P19 Antibiotic MOT: improving antimicrobial stewardship through nurse-led audit
Luxy Baby, Nikala Astle-Wilson, Annie Joseph, Annette Clarkson, Sue BowlerAbstract
Objectives
To evaluate and enhance nurses’ and midwives’ roles in diagnostic and antimicrobial stewardship (AMS) by implementing a nurse-led audit and feedback programme that actively engages ward and senior nurses in AMS initiatives.
Methods
A pilot audit was conducted using Tendable®. Question selection was informed by previous quality improvement work undertaken and were refined then validated by the AMS team following completion of the first four audits. The audit tool comprised 19 patient-level questions with 23 quality indicator sub-questions, alongside three open-ended questions. Wards were purposively selected to ensure broad representation of medical and surgical specialties. Data collection was undertaken by AMS nurses, with all responses anonymized. Results were summarized in a performance infographic and feedback to participating wards.
Results
During the pilot phase, four inpatient wards across medical, surgical, and maternity areas were audited. Across these wards, 98% (n=44/45) of IV antibiotic doses were administered without omission, with a single appropriately documented missed IV dose on a surgical ward. Good practice in blood culture collection was observed in medical and surgical areas, including timely transport and loading of cultures on the incubator (100%, n=20/20) and blood cultures being taken prior to the first dose of IV antibiotics (95%, n=19/20). Medical areas also demonstrated good practice in obtaining two sets of blood cultures in 74% (n=14/19) of patients.

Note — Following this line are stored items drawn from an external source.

/-- A write of the bits `v` under the mask `m` to copy `i` of a register. Registers whose writes act or can be refused
have their own line. -/
def State.writeBits (s : State) (r : Reg) (i m v : Nat) : State :=
  match r with
  | .hifMring => s.ringWrite .manifest m v
  | .hifXring => s.ringWrite .transfer m v
  | .hifNvmctl =>
    let x := s.merged .hifNvmctl i m v
    let s := s.plainWrite .hifNvmctl i m v
    if bit x 2 then doNvmGo (bits x 0 2) (bits x 32 27) s else s
  | .budLimit =>
    let x := s.newField .budLimit_watts 0 m v
    if inRange 1200 2400 x && x % 10 == 0 then s.plainWrite .budLimit i m v else s
  | .memQos =>
    if s.newField .memQos_minC1 0 m v + s.newField .memQos_minC2 0 m v + s.newField .memQos_minC3 0 m v ≤ 192 then
      s.plainWrite .memQos i m v
    else s
  | .yrdReg => if yrdOk (s.merged .yrdReg i m v) then s.plainWrite .yrdReg i m v else s
  | .crzCfg => s.rangeWrite .crzCfg i m v fieldRange
  | .fltCfg => s.rangeWrite .fltCfg i m v fieldRange
  | .colCfg => s.rangeWrite .colCfg i m v fieldRange
  | .gthDbgctl => doDbgctl (i / 8) (i % 8) (s.merged .gthDbgctl i m v) s
  | .torXentry => doXentryWrite i (s.xentryMerged i m v) s
  | .torEdition => doEditionWrite (s.merged .torEdition i m v) s
  | .fltStop => if bit (s.merged .fltStop i m v) 0 then doFltStop s else s
  | .fltRecover => s.writeRecover (s.merged .fltRecover i m v)
  | .cfgPortctl => doPortRestart (bits (s.merged .cfgPortctl i m v) 0 12) s
  | .secAttest =>
    let x := s.merged .secAttest i m v
    let s := s.plainWrite .secAttest i m v
    if bit x 48 then s.attestStart else s
  | _ => s.plainWrite r i m v

/-- A write of `n` bytes to the MSI-X table: whole 4-byte words. -/
def State.msixWrite (s : State) (off n v : Nat) : State :=
  let put (t : Tab Nat) (k x : Nat) := Tab.put (if k % 4 = 3 then 1 else 0) t k (x % 2 ^ 32)
  let k := (off - 0x8000) / 4
  let t := put s.hif.msixTable k v
  let t := if n = 8 then put t (k + 1) (v / 2 ^ 32) else t
  { s with hif := { s.hif with msixTable := t } }.flushMsix

/-- A write of `n` bytes to control space by its access codes (R14, R628). -/
def State.putSpace (s : State) (off n v : Nat) : State :=
  if !s.blockLive off then s
  else if 0x8000 ≤ off ∧ off < 0x8400 then s.msixWrite off n v
  else match regAt off with
    | some (r, i, b) => s.writeBits r i ((2 ^ (8 * n) - 1) * 2 ^ (8 * b)) (v % 2 ^ (8 * n) * 2 ^ (8 * b))
    | none => s

/-- A host write of `n` bytes to control space, ignored before ready (R615). -/
def State.writeSpace (s : State) (off n v : Nat) : State := if s.ready then s.putSpace off n v else s

/-- R627: naturally aligned accesses of 4 or 8 bytes inside BAR0. -/
def bar0Ok (off n : Nat) : Bool := (n == 4 || n == 8) && off % n == 0 && off + n ≤ 2 ^ 26

/-- An access refused by R627 or R630 is counted. -/
def State.badAccess (s : State) : State := s.bump .hifCause_badAccess 0 1

/-- What the host receives. -/
def State.answer (s : State) (r : Resp) : State := { s with hif := { s.hif with resp := r } }

/-- A host write to BAR0. -/
def doWrite (off n v : Nat) (s : State) : State :=
  if s.perst then s else if bar0Ok off n then s.writeSpace off n v else s.badAccess

/-- REGISTER_WRITE. -/
def execRegisterWrite (off size value : Nat) (s : State) : Host.Outcome State Fault Refusal :=
  .next (doWrite off size value s)

/-- BUD_LIMIT_WRITE (R73). -/
def execBudLimitWrite (value : Nat) (s : State) : Host.Outcome State Fault Refusal :=
  .next (if s.ready then s.writeBits .budLimit 0 (2 ^ 64 - 1) value else s)

/-- MEM_QOS_WRITE (R328). -/
def execMemQosWrite (value : Nat) (s : State) : Host.Outcome State Fault Refusal :=
  .next (if s.ready then s.writeBits .memQos 0 (2 ^ 64 - 1) value else s)

/-- YRD_REG_WRITE (R369). -/
def execYrdRegWrite (d : Fin 8) (cls : Fin 4) (value : Nat) (s : State) : Host.Outcome State Fault Refusal :=
  .next (if s.ready && !s.absent d then s.writeBits .yrdReg (4 * d.val + cls.val) (2 ^ 64 - 1) value else s)

/-- CRZ_CFG_WRITE (R501). -/
def execCrzCfgWrite (d : Fin 8) (value : Nat) (s : State) : Host.Outcome State Fault Refusal :=
  .next (if s.ready && !s.absent d then s.writeBits .crzCfg d (2 ^ 64 - 1) value else s)

/-- FLT_CFG_WRITE (R560). -/
def execFltCfgWrite (value : Nat) (s : State) : Host.Outcome State Fault Refusal :=
  .next (if s.ready then s.writeBits .fltCfg 0 (2 ^ 64 - 1) value else s)

/-- MON_CFG_WRITE (R675): the written setting is applied at the channel's next window start. -/
def execMonCfgWrite (ch : Fin 48) (value : Nat) (s : State) : Host.Outcome State Fault Refusal :=
  .next (if s.ready then s.writeBits .monCfg ch (2 ^ 64 - 1) value else s)

/-- RING_ENABLE (R632): a write of the upper half of a ring register with ENABLE 1. -/
def doRingEnable (ring : RingSel) (value : Nat) (s : State) : State :=
  if s.ready then s.ringWrite ring ((2 ^ 64 - 1) * 2 ^ 64) ((value % 2 ^ 64 ||| 2 ^ 32) * 2 ^ 64) else s

/-- RING_ENABLE. -/
def execRingEnable (ring : RingSel) (value : Nat) (s : State) : Host.Outcome State Fault Refusal :=
  .next (doRingEnable ring value s)

/-! ## Reads of registers -/

/-- RC fields of a register that an access of `n` bytes at byte `b` covers return to their Reset values (R13). -/
def State.readClear (s : State) (r : Reg) (i b n : Nat) : State :=
  r.fields.foldl (fun s f =>
    let q := f.info
    match q.acc with
    | .rc => if 8 * b ≤ q.lo ∧ q.lo + q.width ≤ 8 * (b + n) then s.resetFld f i else s
    | _ => s) s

Although no patients included in maternity areas met the criteria for blood culture collection at the time of audit, IV antibiotic prescribing was appropriate for 83% (n=5/6) of patients. However, several audit standards were not fully met. At the time of audit, only 67% (n=26/39) of patients in medical and surgical wards were appropriately receiving IV rather than oral antibiotics, and only 94% of required equipment was available in clinical areas to obtain and transport microbiology specimens. Documentation of IV-to-oral switch (IVOS) assessment was particularly poor, with only 3% (n=1/31) of nursing IVOS assessments recorded electronically and only one midwife documenting IVOS in maternity. In surgical areas, only 57% (n=4/7) of patients with an Early Warning Score (EWS) ≥5 had two sets of blood cultures taken, and in maternity areas, only 89% of required equipment was available.
Conclusions
Examples of good AMS practices were observed across all areas; however, the audit also highlights several key areas requiring improvement, with different areas facing distinct challenges. This emphasizes the need for targeted ward-based interventions and ongoing support to embed AMS at ward-level. There was limited evidence of nursing staff prompting IVOS. As a result, the AMS team will focus on strengthening the role of the ward nurse in IVOS, while also considering other clinical roles that may be appropriate for initiating IVOS. Overall, the audit demonstrated the benefit of audit and feedback, to focus improvement resources supported by ward and senior nurse engagement.
Next steps
Governance reporting of regular audit findings will be facilitated through dissemination of a performance infographic to senior nursing leads in the organization, via the Infection Prevention and Control Committee.